In the 1920s, Fort Lauderdale swelled from a population of 2,300 to nearly 9,000. Toward the end of that decade, a young aviation enthusiast named Merle Fogg brought locals into a brave new transportation age.
Fort Lauderdale had seen nothing like Fogg and his twin-winged biplane – similar to the one the Wright Brothers piloted into history. With the plane parked in a makeshift hangar along Las Olas Boulevard, Fogg barnstormed the state with high-flying daredevil maneuvers. He also operated a flying service, documented damage from a brutal 1926 hurricane with aerial photography and trained dozens of first-time pilots. But Fogg’s life came to a premature close: Aviation’s biggest local promoter died tragically in an air crash at the age of 29, with one of his student pilots at the controls.
His life and death spurred a groundswell of support for the city’s first airport. Merle L. Fogg Municipal Airport, two criss-crossed strips of unpaved runways, opened in 1929. It was built on the ninth hole fairway of a defunct golf course that Fogg had purchased for the purpose.
The airport kept that name until shortly after war was declared in 1941 and the Nazis began attacking Allied shipping along the coast. Broward cities were blacked out at night, and the Coast Guard patrolled the waters looking for submarines.

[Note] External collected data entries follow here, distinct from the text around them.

-- ==== Sys2Proof/Laws/Input.lean ====
section
/-! SUPPORT. What a level pushed into a discrete input changes, and an arrival of one level. -/

namespace Sys2Proof.Machine

/-! ### A pushed level writes comparators and the count of the presence check, and nothing else -/

@[simp] theorem pushInput_now (s : State) (x : DiscreteInput × Bool) : (pushInput s x).now = s.now := by
  unfold pushInput; dsimp only; repeat (first | rfl | split)
@[simp] theorem pushInput_secondsDue (s : State) (x : DiscreteInput × Bool) : (pushInput s x).secondsDue = s.secondsDue := by
  unfold pushInput; dsimp only; repeat (first | rfl | split)
@[simp] theorem pushInput_loader (s : State) (x : DiscreteInput × Bool) : (pushInput s x).loader = s.loader := by
  unfold pushInput; dsimp only; repeat (first | rfl | split)
@[simp] theorem pushInput_packs (s : State) (x : DiscreteInput × Bool) : (pushInput s x).packs = s.packs := by
  unfold pushInput; dsimp only; repeat (first | rfl | split)
@[simp] theorem pushInput_handover (s : State) (x : DiscreteInput × Bool) : (pushInput s x).handover = s.handover := by
  unfold pushInput; dsimp only; repeat (first | rfl | split)
@[simp] theorem pushInput_zone (s : State) (x : DiscreteInput × Bool) : (pushInput s x).zone = s.zone := by
  unfold pushInput; dsimp only; repeat (first | rfl | split)
@[simp] theorem pushInput_fire (s : State) (x : DiscreteInput × Bool) : (pushInput s x).fire = s.fire := by
  unfold pushInput; dsimp only; repeat (first | rfl | split)
@[simp] theorem pushInput_causes (s : State) (x : DiscreteInput × Bool) : (pushInput s x).causes = s.causes := by
  unfold pushInput; dsimp only; repeat (first | rfl | split)
@[simp] theorem pushInput_timers (s : State) (x : DiscreteInput × Bool) : (pushInput s x).timers = s.timers := by
  unfold pushInput; dsimp only; repeat (first | rfl | split)
@[simp] theorem pushInput_peers (s : State) (x : DiscreteInput × Bool) : (pushInput s x).peers = s.peers := by
  unfold pushInput; dsimp only; repeat (first | rfl | split)
@[simp] theorem pushInput_startUntil (s : State) (x : DiscreteInput × Bool) : (pushInput s x).startUntil = s.startUntil := by
  unfold pushInput; dsimp only; repeat (first | rfl | split)
@[simp] theorem pushInput_bus (s : State) (x : DiscreteInput × Bool) : (pushInput s x).bus = s.bus := by
  unfold pushInput; dsimp only; repeat (first | rfl | split)
@[simp] theorem pushInput_freeIndex (s : State) (x : DiscreteInput × Bool) : (pushInput s x).freeIndex = s.freeIndex := by
  unfold pushInput; dsimp only; repeat (first | rfl | split)
@[simp] theorem pushInput_pending (s : State) (x : DiscreteInput × Bool) : (pushInput s x).pending = s.pending := by
  unfold pushInput; dsimp only; repeat (first | rfl | split)

@[simp] theorem cfg_pushInput (s : State) (x : DiscreteInput × Bool) : cfg (pushInput s x) = cfg s := by
  unfold cfg; rw [pushInput_loader]

@[simp] theorem inService_pushInput (s : State) (x : DiscreteInput × Bool) : inService (pushInput s x) = inService s := by
  unfold inService; rw [pushInput_loader]

@[simp] theorem inputConfigured_pushInput (s : State) (x : DiscreteInput × Bool) (y : DiscreteInput) :
    inputConfigured (pushInput s x) y = inputConfigured s y := by
  cases y <;> simp [inputConfigured, bayConfigured, hasZone, zoneCfg]

@[simp] theorem recordOfBay_pushInput (s : State) (x : DiscreteInput × Bool) (b : BayIdx) :
    recordOfBay (pushInput s x) b = recordOfBay s b := by
  unfold recordOfBay; rw [pushInput_packs]

@[simp] theorem recordOfId_pushInput (s : State) (x : DiscreteInput × Bool) (id : PackId) :
    recordOfId (pushInput s x) id = recordOfId s id := by
  unfold recordOfId; rw [pushInput_packs]

/-- Filtered states of the other inputs stay. -/
theorem inputFiltered_pushInput_of_ne (s : State) (x : DiscreteInput × Bool) (y : DiscreteInput) (h : y ≠ x.1) :
    inputFiltered (pushInput s x) y = inputFiltered s y := by
  obtain ⟨i, l⟩ := x
  by_cases hc : inputConfigured s i = true
  · cases i <;> cases y <;> simp only [pushInput, hc, if_true, inputFiltered] <;> (try split) <;>
      simp_all [updMeas, updZMeas, updBay, Vector.getElem_set, Fin.ext_iff]
    all_goals (split <;> first | rfl | (rename_i e; exact absurd e.symm h) | simp_all)
  · simp [pushInput, hc]

/-- An arrival of one level that makes an event: its owner acts, and the reactions follow. -/
theorem discreteArrival_single {s : State} {x : DiscreteInput} {l : Bool} {e : InputEvent} (h : inService s = true)
    (he : inputEvent s (pushInput s (x, l)) x = some e) :
    exec (.discreteArrival [(x, l)]) s = .next (markFirstOut s (settle (takeInputEvent (pushInput s (x, l)) e))) := by
  simp [exec, execDiscreteArrival, whenServing, h, he]

end Sys2Proof.Machine
end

Thus, the sleepy municipal airport underwent a massive transformation. The U.S. Navy took it over, giving it a new name and mission: Naval Air Station Fort Lauderdale.
It was a boon for the city in more ways than one. At the time there was widespread gas rationing, which cut back on tourism and real estate development. But with the Naval Air Station came lots of wartime activity, including new facilities and thousands of American and British men and women training to be flight crews, ground crews and maintenance support workers.
The air station soon mushroomed to 200 buildings and became the home of the TBF and TBM Avengers, the largest single-engine planes used in the war. Made by Grumman, the torpedo bomber was capable of taking off from aircraft carriers and featured folding-wings technology perfect for saving space on carrier decks.
Some of the air station personnel were trained and housed in the Lauderdale Beach and Tradewinds hotels. And, as hard as it is to imagine today, a gunnery range preceded today’s resorts along the beach in Lauderdale-By-The-Sea. (It’s unlikely, however that the trainees had much time to enjoy the sand and surf.)
In addition to the air station, where some 14,000 personnel were housed, several satellite airfields known as NOLF – “Naval outlying landing fields” – were commissioned nearby. One became Fort Lauderdale Executive Airport.
In 1946, the devastating war over, Broward County – which had contributed 5,536 citizens to the armed forces, with 76 of those lives lost – would reclaim and rename a much-enhanced facility, calling it Broward County International Airport. It eventually grew into the modern facility we know as Fort Lauderdale-Hollywood International Airport.
But before the international airport era, history was made at Naval Air Station Fort Lauderdale. Among the pilots trained there was a future president, George H.W. Bush, class of 1943.
And in 1945 came one of the more infamous chapters in aviation history, the subject of dozens of books and documentaries. Five Avengers and their crews mysteriously disappeared on a training mission near the Bahamas. No remains or wreckage were ever found. Thus began the saga of the Bermuda Triangle.
The squadron left from none other than the Naval Air Station Fort Lauderdale.